HIV-1 Tat depresses DNA-PK(CS) expression and DNA repair, and sensitizes cells to ionizing radiation.

作者信息

Sun Yi, Huang Yue-Chen, Xu Qin-Zhi, Wang Hui-Ping, Bai Bei, Sui Jian-Li, Zhou Ping-Kun

机构信息

Department of Radiation Toxicology and Oncology, Beijing Institute of Radiation Medicine, Beijing, People's Republic of China.

出版信息

Int J Radiat Oncol Biol Phys. 2006 Jul 1;65(3):842-50. doi: 10.1016/j.ijrobp.2006.02.040.

DOI:10.1016/j.ijrobp.2006.02.040
PMID:16751065
Abstract

PURPOSE

There is accumulating evidence that cancer patients with human immmunodeficiency virus-1/acquired immunodeficency syndrome (HIV-1/AIDS) have more severe tissue reactions and often develop cutaneous toxic effects when subjected to radiotherapy. Here we explored the effects of the HIV-1 Tat protein on cellular responses to ionizing radiation.

METHODS AND MATERIALS

Two Tat-expressing cell lines, TT2 and TE671-Tat, were derived from human rhabdomyosarcoma cells by transfecting with the HIV-1 tat gene. Radiosensitivity was determined using colony-forming ability. Gene expression was assessed by cDNA microarray and immunohybridization. The Comet assay and gamma-H2AX foci were use to detect DNA double-strand breaks (DSBs) and repair. Radiation-induced cell cycle changes were detected by flow cytometry.

RESULTS

The radiosensitivity of TT2 and TE671-Tat cells was significantly increased as compared with parental TE671 cells or the control TE671-pCI cells. Tat also increased proliferation activity. The comet assay and gammaH2AX foci detection revealed a decreased capacity to repair radiation-induced DNA DSBs in Tat-expressing cells. Microarray assay demonstrated that the DNA repair gene DNA-PKcs, and cell cycle-related genes Cdc20, Cdc25C, KIF2C and CTS1 were downregulated in Tat-expressing cells. Depression of DNA-PKcs in Tat-expressing cells was further confirmed by RT-PCR and immuno-hybridization analysis.

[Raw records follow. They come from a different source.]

@[simp] theorem State.setPlan_pending (s : State) (j : Nat) (x : Option Plan) : (s.setPlan j x).pending = s.pending := rfl
@[simp] theorem State.setPlan_now (s : State) (j : Nat) (x : Option Plan) : (s.setPlan j x).now = s.now := rfl
@[simp] theorem State.setPlan_ctrs (s : State) (j : Nat) (x : Option Plan) : (s.setPlan j x).ctrs = s.ctrs := rfl
@[simp] theorem State.setPlan_fresh (s : State) (j : Nat) (x : Option Plan) : (s.setPlan j x).fresh = s.fresh := rfl
@[simp] theorem State.setPlan_out (s : State) (j : Nat) (x : Option Plan) : (s.setPlan j x).out = s.out := rfl
@[simp] theorem State.setPlan_mem (s : State) (j : Nat) (x : Option Plan) : (s.setPlan j x).mem = s.mem := rfl
@[simp] theorem State.setPlan_compat (s : State) (j : Nat) (x : Option Plan) : (s.setPlan j x).compat = s.compat := rfl
@[simp] theorem State.setPlan_deterministic (s : State) (j : Nat) (x : Option Plan) : (s.setPlan j x).deterministic = s.deterministic := rfl
@[simp] theorem State.setPlan_strapped (s : State) (j : Nat) (x : Option Plan) : (s.setPlan j x).strapped = s.strapped := rfl
@[simp] theorem State.setPlan_hif (s : State) (j : Nat) (x : Option Plan) : (s.setPlan j x).hif = s.hif := rfl
@[simp] theorem State.setPlan_sync (s : State) (j : Nat) (x : Option Plan) : (s.setPlan j x).sync = s.sync := rfl
@[simp] theorem State.setPlan_ctxs (s : State) (j : Nat) (x : Option Plan) : (s.setPlan j x).ctxs = s.ctxs := rfl
@[simp] theorem State.setPlan_runs (s : State) (j : Nat) (x : Option Plan) : (s.setPlan j x).runs = s.runs := rfl
@[simp] theorem State.setPlan_runSeq (s : State) (j : Nat) (x : Option Plan) : (s.setPlan j x).runSeq = s.runSeq := rfl
@[simp] theorem State.setPlan_tables (s : State) (j : Nat) (x : Option Plan) : (s.setPlan j x).tables = s.tables := rfl
@[simp] theorem State.setPlan_arrays (s : State) (j : Nat) (x : Option Plan) : (s.setPlan j x).arrays = s.arrays := rfl
@[simp] theorem State.setPlan_tel (s : State) (j : Nat) (x : Option Plan) : (s.setPlan j x).tel = s.tel := rfl
@[simp] theorem State.setPlan_dsc (s : State) (j : Nat) (x : Option Plan) : (s.setPlan j x).dsc = s.dsc := rfl
@[simp] theorem State.setPlan_hbm (s : State) (j : Nat) (x : Option Plan) : (s.setPlan j x).hbm = s.hbm := rfl
@[simp] theorem State.setPlan_tier (s : State) (j : Nat) (x : Option Plan) : (s.setPlan j x).tier = s.tier := rfl
@[simp] theorem State.setPlan_engines (s : State) (j : Nat) (x : Option Plan) : (s.setPlan j x).engines = s.engines := rfl
@[simp] theorem State.setPlan_chk (s : State) (j : Nat) (x : Option Plan) : (s.setPlan j x).chk = s.chk := rfl
@[simp] theorem State.setPlan_fab (s : State) (j : Nat) (x : Option Plan) : (s.setPlan j x).fab = s.fab := rfl
@[simp] theorem State.setPlan_upd (s : State) (j : Nat) (x : Option Plan) : (s.setPlan j x).upd = s.upd := rfl
@[simp] theorem State.setPlan_pwr (s : State) (j : Nat) (x : Option Plan) : (s.setPlan j x).pwr = s.pwr := rfl
@[simp] theorem State.setPlan_rst (s : State) (j : Nat) (x : Option Plan) : (s.setPlan j x).rst = s.rst := rfl
@[simp] theorem State.setPlan_flash (s : State) (j : Nat) (x : Option Plan) : (s.setPlan j x).flash = s.flash := rfl
@[simp] theorem State.setPlan_boot (s : State) (j : Nat) (x : Option Plan) : (s.setPlan j x).boot = s.boot := rfl
@[simp] theorem State.setPlan_sec (s : State) (j : Nat) (x : Option Plan) : (s.setPlan j x).sec = s.sec := rfl
@[simp] theorem State.setPlan_dbg (s : State) (j : Nat) (x : Option Plan) : (s.setPlan j x).dbg = s.dbg := rfl
@[simp] theorem State.setPlan_tap (s : State) (j : Nat) (x : Option Plan) : (s.setPlan j x).tap = s.tap := rfl
@[simp] theorem State.setPlan_spanW (s : State) (j : Nat) (x : Option Plan) : (s.setPlan j x).spanW = s.spanW := rfl
@[simp] theorem State.setPlan_spanE (s : State) (j : Nat) (x : Option Plan) : (s.setPlan j x).spanE = s.spanE := rfl
@[simp] theorem State.setPlan_eid (s : State) (j : Nat) (x : Option Plan) : (s.setPlan j x).eid = s.eid := rfl
@[simp] theorem State.setPlan_pldm (s : State) (j : Nat) (x : Option Plan) : (s.setPlan j x).pldm = s.pldm := rfl
@[simp] theorem State.setPlan_pins (s : State) (j : Nat) (x : Option Plan) : (s.setPlan j x).pins = s.pins := rfl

Tat-expressing cells exhibited a prolonged S phase arrest after 4 Gy gamma-irradiation, and a noticeable delay in the initiation and elimination of radiation-induced G(2)/M arrest as compared with parental cells. In addition, the G(2)/M arrest was incomplete in TT2 cells. Moreover, HIV-1 Tat resulted in a constitutive overexpression of cyclin B1 protein.

CONCLUSION

HIV-1 Tat protein sensitizes cells to ionizing radiation via depressing DNA repair and dysregulating cell cycle checkpoints. These observations provide new insight into the increased tissue reactions of AIDS cancer patients to radiotherapy.

摘要

目的

越来越多的证据表明,患有人类免疫缺陷病毒1型/获得性免疫缺陷综合征(HIV-1/AIDS)的癌症患者在接受放射治疗时会出现更严重的组织反应,且常发生皮肤毒性作用。在此,我们探讨了HIV-1 Tat蛋白对细胞对电离辐射反应的影响。

方法和材料

通过用HIV-1 tat基因转染,从人横纹肌肉瘤细胞中获得了两种表达Tat的细胞系,TT2和TE671-Tat。使用集落形成能力测定放射敏感性。通过cDNA微阵列和免疫杂交评估基因表达。采用彗星试验和γ-H2AX焦点检测来检测DNA双链断裂(DSB)及其修复情况。通过流式细胞术检测辐射诱导的细胞周期变化。

结果

与亲本TE671细胞或对照TE671-pCI细胞相比,TT2和TE671-Tat细胞的放射敏感性显著增加。Tat还增加了增殖活性。彗星试验和γH2AX焦点检测显示,表达Tat的细胞修复辐射诱导的DNA DSB的能力下降。微阵列分析表明,DNA修复基因DNA-PKcs以及细胞周期相关基因Cdc20、Cdc25C、KIF2C和CTS1在表达Tat的细胞中下调。RT-PCR和免疫杂交分析进一步证实了表达Tat细胞中DNA-PKcs的抑制。与亲本细胞相比,表达Tat的细胞在4 Gy γ射线照射后表现出延长的S期停滞,并且在辐射诱导的G(2)/M停滞的起始和消除方面有明显延迟。此外,TT2细胞中的G(2)/M停滞不完全。而且,HIV-1 Tat导致细胞周期蛋白B1蛋白的组成性过表达。

结论

HIV-1 Tat蛋白通过抑制DNA修复和失调细胞周期检查点使细胞对电离辐射敏感。这些观察结果为AIDS癌症患者对放射治疗的组织反应增加提供了新的见解。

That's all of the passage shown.